*** Block opens ***
-- ==== Sys2Proof/Machine/State.lean ====
section
/-! DEFINITION. The state of the block (spec/10_state.md), the environment's inputs as plain data, and the
state after reset (spec/70_reset_and_hazards.md R310). -/

namespace Sys2Proof.Machine

/-- `SCAN_STATE` (R46). -/
inductive ScanState where
  | idle
  | select
  | settle
  | sample
  | park
  deriving DecidableEq, Repr

/-- `PIPE_PHASE` (R47). -/
inductive PipePhase where
  | idle
  | pass
  | send
  | finish
  deriving DecidableEq, Repr

/-- The two waits (R20). -/
inductive WaitKind where
  | settle
  | debounce
  deriving DecidableEq, Repr

/-- "press = begin, release = end" of a non-layer action (R220). -/
inductive ActEdge where
  | actBegin
  | actEnd
  deriving DecidableEq, Repr

/-- What became of an interrupt edge (R266). -/
inductive IrqKind where
  | taken
  | dropped
  deriving DecidableEq, Repr

/-- The event kinds of `TRACE` (R49). -/
inductive Event where
  /-- `BUS_W(addr7, bytes, status)`. -/
  | busW (addr : BusAddr) (bytes : List Byte) (status : Byte)
  /-- `BUS_R(addr7, n, bytes, status)`. -/
  | busR (addr : BusAddr) (n : Nat) (bytes : List Byte) (status : Byte)
  /-- `WAIT(kind)`. -/
  | wait (kind : WaitKind)
  /-- `KEY(row, col, pressed)`. -/
  | key (row col : Nat) (pressed : Bool)
  /-- `ACT(id, BEGIN | END)`. -/
  | act (id : Byte) (edge : ActEdge)
  /-- `SEND(bytes, accepted)`. -/
  | send (bytes : List Byte) (accepted : Bool)
  /-- `IRQ(TAKEN | DROPPED)`. -/
  | irq (kind : IrqKind)
  deriving DecidableEq, Repr

/-- The snapshot registers and the filter's flag (R31 to R35). -/
structure SnapRegs where
  /-- `RAW` (R31). -/
  raw : Snapshot
  /-- `HIST[1] .. HIST[H]`, `HIST[j]` at position `j - 1` (R32). -/
  hist : List Snapshot
  /-- `STABLE` (R33). -/
  stable : Snapshot
  /-- `STABLE_PREV` (R34). -/
  stablePrev : Snapshot
  /-- `PENDING` (R35). -/
  pending : Bool
  deriving DecidableEq, Repr

/-- `SLOT[0] .. SLOT[5]` (R38). -/
structure Slots where
  s0 : Byte
  s1 : Byte
  s2 : Byte
  s3 : Byte
  s4 : Byte
  s5 : Byte
  deriving DecidableEq, Repr

/-- The report assembler's registers (R37 to R40). -/
structure Report where
  /-- `MODS` (R37). -/
  mods : Byte
  /-- `SLOT` (R38). -/
  slots : Slots
  /-- `DIRTY` (R39). -/
  dirty : Bool
  /-- `LAST_SEND_OK` (R40). -/
  lastSendOk : Bool
  deriving DecidableEq, Repr

/-- The device and interrupt flags (R41 to R43). -/
structure DevRegs where
  /-- `READY[0]` (R41). -/
  ready0 : Bool
  /-- `READY[1]` (R41). -/
  ready1 : Bool
  /-- `INITIALIZED` (R42). -/
  initialized : Bool
  /-- `IRQ_EN` (R43). -/
  irqEn : Bool
  deriving DecidableEq, Repr

/-- The command port's outputs (R45). -/
structure PortRegs where
  /-- `STATUS` (R45). -/
  status : Byte
  /-- `RESULT` (R45). -/
  result : List Byte
  deriving DecidableEq, Repr

/-- The sequencing registers (R46, R47). -/
structure SeqRegs where
  /-- `SCAN_STATE` (R46). -/
  scanState : ScanState
  /-- `SCAN_CHIP` (R46). -/
  scanChip : Chip
  /-- `SCAN_COL`, in 0..8 (R46). -/
  scanCol : Nat
  /-- `PIPE_PHASE` (R47). -/
  pipePhase : PipePhase
  /-- `PASS_COUNT` (R47). -/
  passCount : Nat
  deriving DecidableEq, Repr

/-- What the environment does between commands (R267). -/
inductive Input where
  /-- It presents a command word (R100). -/
  | command (w : Word)
  /-- It raises one falling interrupt edge (R266). -/
  | edge
  deriving DecidableEq, Repr

/-- The environment's answer to one `BusRead` of up to two bytes: a read of `n` bytes takes the first `n`,
so that it returns exactly `n` (R84). Log 3. -/
structure ReadAnswer where
  low : Byte
  high : Byte
  status : Byte
  deriving DecidableEq, Repr

/-- The environment's inputs to come, oldest first: the model's own fields, not the spec's (logs 3 to 5). -/
structure Env where
  /-- Command words and interrupt edges between commands. -/
  inputs : List Input
  /-- How many interrupt edges fall at each next interleaving point inside a command (R94); no entry, no
  edge. -/
  edges : List Nat
  /-- The statuses of the next `BusWrite` calls; no entry, a free value. -/
  writeAnswers : List Byte
  /-- The answers of the next `BusRead` calls; no entry, a free value. -/
  readAnswers : List ReadAnswer
  /-- The accept flags of the next `Send` calls; no entry, a free value. -/
  sendAnswers : List Bool
  /-- How many free values have been drawn. -/
  freeCount : Nat
  deriving DecidableEq, Repr

/-- The whole state: the parameters (no step changes them, R50), every register of spec/10_state.md, the
trace, and the environment's inputs. -/
structure State where
  /-- The parameters of R9 to R17. -/
  cfg : Params
  /-- `RAW`, `HIST`, `STABLE`, `STABLE_PREV`, `PENDING`. -/
  snap : SnapRegs
  /-- `LAYER`, in 0..LAYERS-1 (R36). -/
  layer : Nat
  /-- `MODS`, `SLOT`, `DIRTY`, `LAST_SEND_OK`. -/
  report : Report
  /-- `READY`, `INITIALIZED`, `IRQ_EN`. -/
  dev : DevRegs
  /-- `WAKE` (R44). -/
  wake : Word
  /-- `STATUS`, `RESULT`. -/
  port : PortRegs
  /-- `SCAN_STATE`, `SCAN_CHIP`, `SCAN_COL`, `PIPE_PHASE`, `PASS_COUNT`. -/
  seq : SeqRegs
  /-- `TRACE`, oldest event first (R49). -/
  trace : List Event
  /-- The environment's inputs. -/
  env : Env
  deriving DecidableEq, Repr

/-- Why a step could stop the machine. The block has no trap and no fatal path: "No error stops the block"
(R280), and no behaviour of it is treated as a fault (spec/93_implementation_defined.md). So no
constructor exists, and nothing raises one. -/
inductive Fault where
  deriving DecidableEq, Repr

/-- Why an instruction could have no meaning. -/
inductive Refusal where
  /-- The instruction has no meaning in the model yet. Safe. Every command has one, so `exec` never
  answers this. -/
  | notModelled (mnemonic : String)
  deriving DecidableEq, Repr

namespace State

/-- Replaces the snapshot registers. -/
def setSnap (s : State) (v : SnapRegs) : State := { s with snap := v }

/-- Replaces `LAYER`. -/
def setLayer (s : State) (v : Nat) : State := { s with layer := v }

/-- Replaces the report registers. -/
def setReport (s : State) (v : Report) : State := { s with report := v }

/-- Replaces the device flags. -/
def setDev (s : State) (v : DevRegs) : State := { s with dev := v }

/-- Replaces `WAKE`. -/
def setWake (s : State) (v : Word) : State := { s with wake := v }

/-- Replaces the command port's outputs. -/
def setPort (s : State) (v : PortRegs) : State := { s with port := v }

/-- Replaces the sequencing registers. -/
def setSeq (s : State) (v : SeqRegs) : State := { s with seq := v }

/-- Replaces the trace. -/
def setTrace (s : State) (v : List Event) : State := { s with trace := v }

/-- Replaces the environment's inputs. -/
def setEnv (s : State) (v : Env) : State := { s with env := v }

/-- The state after reset for given parameters: every register at the value of R310, and an environment
that has scripted nothing yet. -/
def resetWith (p : Params) : State where
  cfg := p
  snap :=
    { raw := p.zeroSnap, hist := List.replicate p.histLen p.zeroSnap, stable := p.zeroSnap,
      stablePrev := p.zeroSnap, pending := false }
  layer := 0
  report := { mods := 0x00#8, slots := ⟨0#8, 0#8, 0#8, 0#8, 0#8, 0#8⟩, dirty := false, lastSendOk := true }
  dev := { ready0 := false, ready1 := false, initialized := false, irqEn := false }
  wake := 0#32
  port := { status := 0x00#8, result := [] }
  seq := { scanState := .idle, scanChip := .chip0, scanCol := 0, pipePhase := .idle, passCount := 0 }
  trace := []
  env :=
    { inputs := [], edges := [], writeAnswers := [], readAnswers := [], sendAnswers := [], freeCount := 0 }

/-- The machine right after reset (R310), with the parameters of log 2. -/
def reset : State :=
  resetWith Config.resetParams

end State

end Sys2Proof.Machine
end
*** Block closes ***
What to work on
Scan the material above for lines holding the string "after" and copy those lines.

Reply to the exercise
state after reset (spec/70_reset_and_hazards.md R310). -/
/-- The state after reset for given parameters: every register at the value of R310, and an environment
/-- The machine right after reset (R310), with the parameters of log 2. -/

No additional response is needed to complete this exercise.